The major burden borne by women is the burden of additional work due to the failure of the government to provide effective public services.

For example, if there is no drinking water in the vicinity of the home, women will have to walk long distances. If affordable cooking fuel is not available, many women use fire-wood and the smoke affects their eyes; some may end up with blindness.

If affordable healthcare is not available, the old and the sick are nursed at home by women. If community work of natural resource conservation and micro-credit is promoted only with women SHGs, without proper attention to benefit-sharing, women end up contributing free labour and pay the loans used by men.

There are numerous examples leaving alone the more obvious ones such as low wages for women and glass ceiling in promotions. A much more systematic policy-oriented research is necessary in this area.

Do you find that the economic crisis/slowdown impacts the women more?

It is common knowledge that a crisis situation does impose higher burden on women. Yet it is difficult to prove in statistical terms. It is because family or a household is a unit of reference. Intra-family differences in work burden (economic and non-economic work), differences in food intake, differences in incidence of disease, healthcare expenditure, education expenditure, etc., are not available. Some aspects are difficult to measure and others are not collected. Time series data are needed for this purpose to prove the point.

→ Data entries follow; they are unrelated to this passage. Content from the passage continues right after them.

-- ==== Sys2Proof/Machine/EngSys.lean ====
section
/-! DEFINITION. System and thread instructions of an engine, WAIT and nudges, run limit, code loading, ENG_ACCDATA and debug
(R272, R284, R291–R304, R308, R310, R334–R343). -/

namespace Sys2Proof.Machine

/-! ## Power state of an engine (R303, R557, R559, R566) -/

/-- A WAIT returns: NUDGE where the latch is set, else TIMEOUT; the latch clears (R303). -/
def State.finishWait (s : State) (e : Nat) : State :=
  let x := s.getEng e
  match x.wait with
  | none => s
  | some w =>
    let y := { x with wait := none, nudge := false }.setG w.rd.toNat (if x.nudge then 0 else 1)
    (s.setEng e y).retireNext e
/-- The engine is back in Run. -/
def State.engRun (s : State) (e : Nat) : State :=
  let s := (s.ewr R.ENG_STAT_PSTATE 0 e).setEng e { s.getEng e with entry := none, exit := none }
  s.finishWait e
/-- The engine starts its exit for a cause of R568; the exit from Idle takes 20 ns and is not recorded. -/
def State.wakeEng (s : State) (e cause : Nat) : State :=
  let p := s.erd R.ENG_STAT_PSTATE e
  let x := s.getEng e
  if p ≤ 1 then s.engRun e
  else if x.exit.isSome then s
  else s.setEng e { x with exit := some ⟨p, cause, s.nsLo⟩ }
/-- The state that WAIT takes engine e to: ENG_CTL.WST (R303), no deeper than Idle for a reflex engine (R557), and Run where the
rope's LIMIT is 0, so that its engines are not gated (R559). -/
def State.waitState (s : State) (e : Nat) : Nat :=
  if s.rd R.PWR_RCTL_LIMIT (ropeOf e) = 0 then 0
  else if s.erd R.ENG_CTL_WST e = 0 ∨ 32 ≤ slotOf e + min 4 (s.rd R.TSC_ROPECFG_RFXN (ropeOf e)) then 1
  else 2
/-- Engine e is within its entry window of 8 engine cycles, 4 fabric cycles (R566). -/
def State.inEntry (s : State) (e : Nat) : Bool :=
  match (s.getEng e).entry with
  | some k => decide (s.tsc.cyc < k + 4) && s.erd R.ENG_STAT_PSTATE e != 0
  | none => false
/-- A nudge reaches engine n (R304, R566). -/
def State.nudgeTo (s : State) (n : Nat) : State :=
  if s.swapping n ∨ (s.physOf n).isNone then s
  else if s.inEntry n then (s.count R.PWR_CNT_NUDGELOST).wr R.PWR_EVT_NUDGELOST 1
  else
    let s := s.setEng n { s.getEng n with nudge := true }
    if (s.getEng n).wait.isSome then s.wakeEng n 3 else s

/-! ## Causes of the system instructions -/

/-- ILLEGAL where `bad` holds; its faulting address is not stated. -/
def illegalIf (bad : Bool) (_ : Bool) (s : State) : List Cause × Option Nat × Unit × State :=
  if bad then let (w, s) := s.draw; ([⟨xILLEGAL, w, false⟩], none, (), s) else ([], none, (), s)
/-- Every operand field of a format R word is 0. -/
def rOk0 (f : RFmt) : Bool := f.z == 0 && f.aux == 0 && f.rd == 0 && f.ra == 0 && f.rb == 0

/-- MFENCE (R334, R279): every earlier global store of the engine is visible before it retires. -/
def execMfence (e : EngNo) (f : RFmt) (s : State) : Host.Outcome State Fault Refusal :=
  act s (fun s => s.instr e.toNat (rOk0 f) true [] noCause (fun _ s => (s.landAll e.toNat).retireNext e.toNat))
/-- IFENCE (R292): what is fetched after it is the memory's content. -/
def execIfence (e : EngNo) (f : RFmt) (s : State) : Host.Outcome State Fault Refusal :=
  act s (fun s => s.regInstr e.toNat (rOk0 f) [] id)
/-- BREAK (R308, R334). -/
def execBreakpt (e : EngNo) (f : RFmt) (s : State) : Host.Outcome State Fault Refusal :=
  act s (fun s => s.instr e.toNat (rOk0 f) true [] (illegalIf (s.erd R.ENG_DBG_DBGEN e.toNat == 0)) (fun _ s =>
    (s.setEng e.toNat { s.getEng e.toNat with pc := (s.getEng e.toNat).pc + 4 }).dbgHalt e.toNat))
/-- XRET (R300, R334). -/
def execXret (e : EngNo) (f : RFmt) (s : State) : Host.Outcome State Fault Refusal :=
  act s (fun s => s.instr e.toNat (rOk0 f) false [] (illegalIf (!(s.getEng e.toNat).xact)) (fun _ s =>
    let x := s.getEng e.toNat
    (s.setEng e.toNat { x with xact := false }).retireAtPc e.toNat (w32 (4 * x.lxpc.toNat))))
/-- RDF (R334). -/
def execRdf (e : EngNo) (f : RFmt) (s : State) : Host.Outcome State Fault Refusal :=
  act s (fun s => s.regInstr e.toNat (rOk2 f && f.ra == 0) [] (fun x => x.setG f.rd.toNat (w32 x.flags.toNat)))
/-- WRF (R334). -/
def execWrf (e : EngNo) (f : RFmt) (s : State) : Host.Outcome State Fault Refusal :=
  act s (fun s => s.regInstr e.toNat (rOk2 f && f.rd == 0) [f.ra.toNat] (fun x =>
    { x with flags := (x.gr f.ra.toNat).extractLsb' 0 5 }))

/-! ## SEND (R255, R256, R335) -/

/-- A SEND in progress completes with its result. -/
def State.sendEnd (s : State) (e : Nat) (rd : BitVec 5) (code : Word) : State :=
  let x := s.getEng e
  (s.setEng e ({ x with send := none }.setG rd.toNat code)).retireNext e
/-- The MESSAGE operand of a SEND is offered: it completes, or the engine stalls and tries again (R255, R256). -/
def State.sendTry (s : State) (e : Nat) (r : SendRec) : State :=
  let (_, s) := s.tscRead r.target
  let x := s.getEng e
  let st := s.cst r.target
  if st = 0 ∨ st = 7 ∨ st = 8 then s.sendEnd e r.rd 2
  else if s.cInst r.target ≠ x.tinst ∧ x.tinst ≠ s.mgr then
    let s := s.violate x.tinst 0x02 0x20 r.target
    s.sendEnd e r.rd 3
  else match s.offerFrom (.send e) r.target r.slot r.w0 (w32 (6 * 2 ^ 28 + x.tcairn)) with
    | (.refused, s) => (s.setEng e { s.getEng e with send := some r }).syncEng e
    | (_, s) => s.sendEnd e r.rd 0
/-- SEND (R335). -/
def execSend (e : EngNo) (f : RFmt) (s : State) : Host.Outcome State Fault Refusal :=
  act s (fun s => s.instr e.toNat (f.z == 0 && decide (f.aux.toNat < 8)) true [f.ra.toNat, f.rb.toNat] noCause (fun _ s =>
    let s := s.landAll e.toNat
    let x := s.getEng e.toNat
    s.sendTry e.toNat ⟨f.rd, bits (x.gr f.ra.toNat) 15 0, f.aux.toNat, x.gr f.rb.toNat⟩))
/-- SEND_RETRY_EXPIRY (R255): 256 engine cycles of refusal; SEND returns BUSY. -/
def execSendRetryExpiry (e : EngNo) (s : State) : Host.Outcome State Fault Refusal :=
  act s (fun s => match (s.getEng e.toNat).send with
    | none => s
    | some r => (s.count R.TSC_CNT1_SENDBUSY).sendEnd e.toNat r.rd 1)

/-! ## EMIT (R221, R222, R336–R339) -/

/-- The payload lies within own data memory, the thread window or own rope shared memory (R337). -/
def emitAddrOk (a n : Nat) : Bool :=
  let within (lo hi : Nat) : Bool := decide (lo ≤ a) && decide (a + n ≤ hi)
  within 0x10000 0x18000 || within 0x20000 0x20200 || within 0x80000 0x100000
/-- The payload's bytes, and whether a word of them is poisoned. -/
def State.emitBytes (s : State) (e a n : Nat) : List Byte × Bool × State :=
  let k := if n = 0 then 0 else (a + n - 1) / 4 + 1 - a / 4
  let (ws, s) := s.loadWords e (w32 (a / 4 * 4)) k
  (((wordsBytes (ws.map (·.1))).drop (a % 4)).take n, ws.any (·.2), s)
/-- The result code of an EMIT and the state that it leaves (R221, R337, R338). -/
def State.emitReq (s : State) (e : Nat) (a ctl : Word) : Nat × State :=
  let p := bits ctl 27 24
  let n := bits ctl 20 16
  let len := bits ctl 8 0
  let x := s.getEng e
  if bits ctl 31 28 ≠ 0 ∨ bits ctl 23 21 ≠ 0 ∨ bits ctl 15 9 ≠ 0 then (6, s)
  else if !emitAddrOk a.toNat len then (5, s)
  else match smFind (s.getPort p).pairs n with
    | none => (1, s)
    | some y =>
      let d : Desc := y.words
      if d.inst ≠ x.tinst ∧ x.tinst ≠ s.mgr then (4, s.violate x.tinst 0x0A 0x40 e)
      else if !y.inbound then (1, s)
      else if y.emit.isSome then (2, s)
      else if len = 0 ∨ d.omax < len then (3, s)
      else
        let (l, pois, s) := s.emitBytes e a.toNat len
        let s := if pois then s.endPair p n dPOISONED
          else if !s.linkUp p then s.endPair p n dLINK_LOST
          else s.setPort p { s.getPort p with pairs := smIns (s.getPort p).pairs n { y with emit := some { payload := l } },
                                              emitq := (s.getPort p).emitq ++ [n] }
        (0, s)
/-- EMIT (R336, R337). -/
def execEmit (e : EngNo) (f : RFmt) (s : State) : Host.Outcome State Fault Refusal :=
  act s (fun s => s.instr e.toNat (rOk3 f) true [f.ra.toNat, f.rb.toNat] noCause (fun _ s =>
    let s := s.landAll e.toNat
    let x := s.getEng e.toNat
    let (k, s) := s.emitReq e.toNat (x.gr f.ra.toNat) (x.gr f.rb.toNat)
    (s.setEng e.toNat ((s.getEng e.toNat).setG f.rd.toNat (w32 k))).retireNext e.toNat))

/-! ## WAIT and NUDGE (R303, R304, R340) -/

/-- WAIT (R303, R334): with the latch set it returns at once; ENGINE_IDLE_ENTRY otherwise (R559).  It retires when it returns, and a
halt or step then takes effect (R308). -/
def execWaitNudge (e : EngNo) (f : RFmt) (s : State) : Host.Outcome State Fault Refusal :=
  act s (fun s => s.instr e.toNat (rOk2 f) true [f.ra.toNat] noCause (fun _ s =>
    let e := e.toNat
    let x := s.getEng e
    let t := x.gr f.ra.toNat
    let s := s.setEng e { x with wait := some ⟨f.rd, if t = 0 then none else some (s.ns + t.setWidth 64)⟩ }
    if x.nudge then s.finishWait e
    else
      let st := s.waitState e
      let s := if st = 0 then s
        else (s.ewr R.ENG_STAT_PSTATE st e).setEng e { s.getEng e with entry := some s.tsc.cyc }
      s.syncEng e))
/-- WAIT_TIMEOUT (R303). -/
def execWaitTimeout (e : EngNo) (s : State) : Host.Outcome State Fault Refusal :=
  act s (fun s => match (s.getEng e.toNat).wait with
    | some ⟨_, some d⟩ => if d.toNat ≤ s.ns.toNat then
        (s.lateRopes (fun r => r == ropeOf e.toNat)).wakeEng e.toNat 4
      else s
    | _ => s)
/-- NUDGE (R340): posted; dropped where ra[31:10] is not 0. -/
def execNudge (e : EngNo) (f : RFmt) (s : State) : Host.Outcome State Fault Refusal :=
  act s (fun s => s.instr e.toNat (rOk2 f && f.rd == 0) true [f.ra.toNat] noCause (fun _ s =>
    let t := (s.getEng e.toNat).gr f.ra.toNat
    let s := if bits t 31 10 = 0 then s.nudgeTo (bits t 9 0) else s
    s.retireNext e.toNat))

/-! ## YIELD and END (R341–R343) -/

/-- The thread leaves the engine with a record (R258). -/
def State.leave (s : State) (e : Nat) (r : EndRec) : State := ((s.placeRecord e r).idleEntry e).afterInstr e
/-- In the cycle in which ENG_LCYC reaches LIMIT, END and YIELD still take effect (R302). -/
def State.lastCycle (s : State) (e : Nat) : State :=
  let x := s.getEng e
  if s.erd R.ENG_RUNLIM_LIMIT e ≠ 0 ∧ x.lcyc.toNat = s.erd R.ENG_RUNLIM_LIMIT e then s.setEng e { x with lcyc := x.lcyc - 1 } else s
/-- YIELD (R341). -/
def execYieldThread (e : EngNo) (f : YFmt) (s : State) : Host.Outcome State Fault Refusal :=
  act s (fun s =>
    let s := s.lastCycle e.toNat
    let ok := f.z == 0 && (f.t || f.ra == 0) && (f.w || f.rb == 0)
    let regs := (if f.t then [f.ra.toNat] else []) ++ (if f.w then [f.rb.toNat] else [])
    s.instr e.toNat ok true regs (illegalIf (f.wreq == 0 && !f.t)) (fun _ s =>
      let e := e.toNat
      let s := s.landAll e
      let x := s.getEng e
      let y : YieldRec := { wreq := f.wreq, timeout := if f.t then some (x.gr f.ra.toNat) else none,
                            waitOn := if f.w then some ((x.gr f.rb.toNat).extractLsb' 0 16) else none,
                            rpc := x.pc.toNat / 4 + 1 }
      s.leave e (s.mkRecord e none (some y) false)))
/-- END (R342). -/
def execEndThread (e : EngNo) (f : EFmt) (s : State) : Host.Outcome State Fault Refusal :=
  act s (fun s => (s.lastCycle e.toNat).instr e.toNat (f.z == 0) false [] noCause (fun _ s =>
    let s := s.landAll e.toNat
    s.leave e.toNat (s.mkRecord e.toNat (some (BitVec.ofNat 8 f.code.toNat)) none false)))
/-- WATCHDOG_EXPIRY (R297, R302): ENG_LCYC has reached the limit, by the stalls or the WAIT that the event ends. -/
def execWatchdogExpiry (e : EngNo) (s : State) : Host.Outcome State Fault Refusal :=
  act s (fun s =>
    let e := e.toNat
    let l := s.erd R.ENG_RUNLIM_LIMIT e
    if (s.getEng e).thr.isSome && l != 0 && s.erd R.ENG_DBG_HALTED e == 0 && (s.physOf e).isSome then
      let (w, s) := s.draw
      let x := s.getEng e
      let s := (s.ewr R.ENG_STAT_PSTATE 0 e).setEng e { x with exit := none, lcyc := BitVec.ofNat 33 (max l x.lcyc.toNat) }
      s.raise e ⟨xWATCHDOG, w, false⟩
    else s)

/-! ## Code groups and ENG_ACCDATA (R272, R284, R310) -/

/-- PREFETCH_RETURN: a prefetched cairn returns to READY with its operands at the heads of their slots (R246). -/
def State.returnPref (s : State) (e : Nat) : State :=
  let x := s.getEng e
  match x.pref with
  | none => s
  | some p =>
    let s := s.setEng e { x with pref := none }
    let s := s.forL p.ops (fun o s =>
      let d := s.cDepth p.c o.slot
      let h := (s.cHead p.c o.slot + d - 1) % max 1 d
      let s := (s.cwSet p.c 6 (4 * o.slot + 3) (4 * o.slot) h).cwSet p.c 5 (4 * o.slot + 3) (4 * o.slot) (s.cCnt p.c o.slot + 1)
      let a := s.opSa p.c o.slot h
      (s.storeWordP a o.w0 o.p0).storeWordP (a + 4) o.w1 o.p1)
    (s.enterReady p.c p.tr).syncEng e
/-- CLOAD_WRITE (R284). -/
def execCloadWrite (fn : InstNo) (e : EngNo) (v : Bool) (s : State) : Host.Outcome State Fault Refusal :=
  act s (fun s => s.gated fn.toNat (R.ENG_CTL_CLOAD.off (ropeOf e.toNat) (slotOf e.toNat)) (fun s =>
    let s := s.ewr R.ENG_CTL_CLOAD (b2n v) e.toNat
    (if v then s.returnPref e.toNat else s).syncEng e.toNat))
/-- CGRP_WRITE (R284). -/
def execCgrpWrite (fn : InstNo) (e : EngNo) (v : Byte) (s : State) : Host.Outcome State Fault Refusal :=
  act s (fun s => s.gated fn.toNat (R.ENG_CTL_CGRP.off (ropeOf e.toNat) (slotOf e.toNat)) (fun s =>
    let old := s.erd R.ENG_CTL_CGRP e.toNat
    let s := s.ewr R.ENG_CTL_CGRP v.toNat e.toNat
    if old = v.toNat then s else s.returnPref e.toNat))

/-- Storage address that ENG_ACCADDR of rope r names, or none where the access is refused (R310). -/
def State.accSa (s : State) (r : Nat) (write : Bool) : Option Nat :=
  let slot := s.rd R.ENG_ACCADDR_SLOT r
  let off := s.rd R.ENG_ACCADDR_OFFSET r
  let resv := s.rd R.ENG_RSTAT_RESV r
  let phys : Option Nat :=
    if slot < 32 then s.physOf (32 * r + slot)
    else if slot = 32 ∧ resv ≠ 0x3F then some (33 * r + resv) else none
  match s.rd R.ENG_ACCADDR_REGION r with
  | 0 =>
    if 4096 ≤ off then none
    else if write && decide (slot < 32) && s.rd R.ENG_CTL_CLOAD r slot == 0 then none
    else phys.map (fun i => saEngine i + 4 * off)
  | 1 => if 8192 ≤ off then none else phys.map (fun i => saEngine i + 0x8000 + 4 * off)
  | 2 => if 32 < slot then none else some (saRope r + 4 * off)
  | _ => none
/-- OFFSET advances after an access (R310). -/
def State.accNext (s : State) (r : Nat) : State :=
  if s.on R.ENG_ACCADDR_AUTOINC r then s.wr R.ENG_ACCADDR_OFFSET ((s.rd R.ENG_ACCADDR_OFFSET r + 1) % 2 ^ 17) r else s
/-- The word that ENG_ACCADDR of rope r names, with its poison mark; 0 with ERR where the access is refused (R310). -/
def State.accRead (s : State) (r : Nat) : Word × Bool × State :=
  match s.accSa r false with
  | none => (0, false, (s.wr R.ENG_ACCADDR_ERR 1 r).accNext r)
  | some a => let (w, p, s) := s.readWord a; (w, p, s.accNext r)
/-- ACCDATA_READ (R310). -/
def execAccdataRead (fn : InstNo) (r : RopeNo) (s : State) : Host.Outcome State Fault Refusal :=
  act s (fun s => s.gatedRead fn.toNat (R.ENG_ACCDATA_DATA.off r.toNat) (fun s => s.accRead r.toNat))
/-- ACCDATA_WRITE (R310). -/
def execAccdataWrite (fn : InstNo) (r : RopeNo) (val : Word) (s : State) : Host.Outcome State Fault Refusal :=
  act s (fun s => s.gated fn.toNat (R.ENG_ACCDATA_DATA.off r.toNat) (fun s =>
    let r := r.toNat
    match s.accSa r true with
    | none => (s.wr R.ENG_ACCADDR_ERR 1 r).accNext r
    | some a => (s.storeWord a val).accNext r))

The adverse impact is more apparent indirectly in the levels of unemployment faced by women in the labour market compared to men, the larger number of women marginal workers compared to men, and higher levels of self-employment for employed women compared to men.

While most of the self-employed men control the enterprises and the income from the enterprise, most of the women self-employed are only workers in the family enterprise, with hardly any control over the enterprise or the income from the enterprise.

The fact that the number of the women unemployed, and self-employed had gone up with the rural distress at the turn of the century, points to the fact that the burden is more for women. The relative wage gains are also less for women than men in recent years.

Women are counted as workers as they are involved in the economic work and contribute to GDP. The occupational distribution also shows that there are fewer women in highly-paid occupations and more women in less-paid occupations as the economic crisis deepens. The fact is economic crisis affects both men and women, but it affects the women more.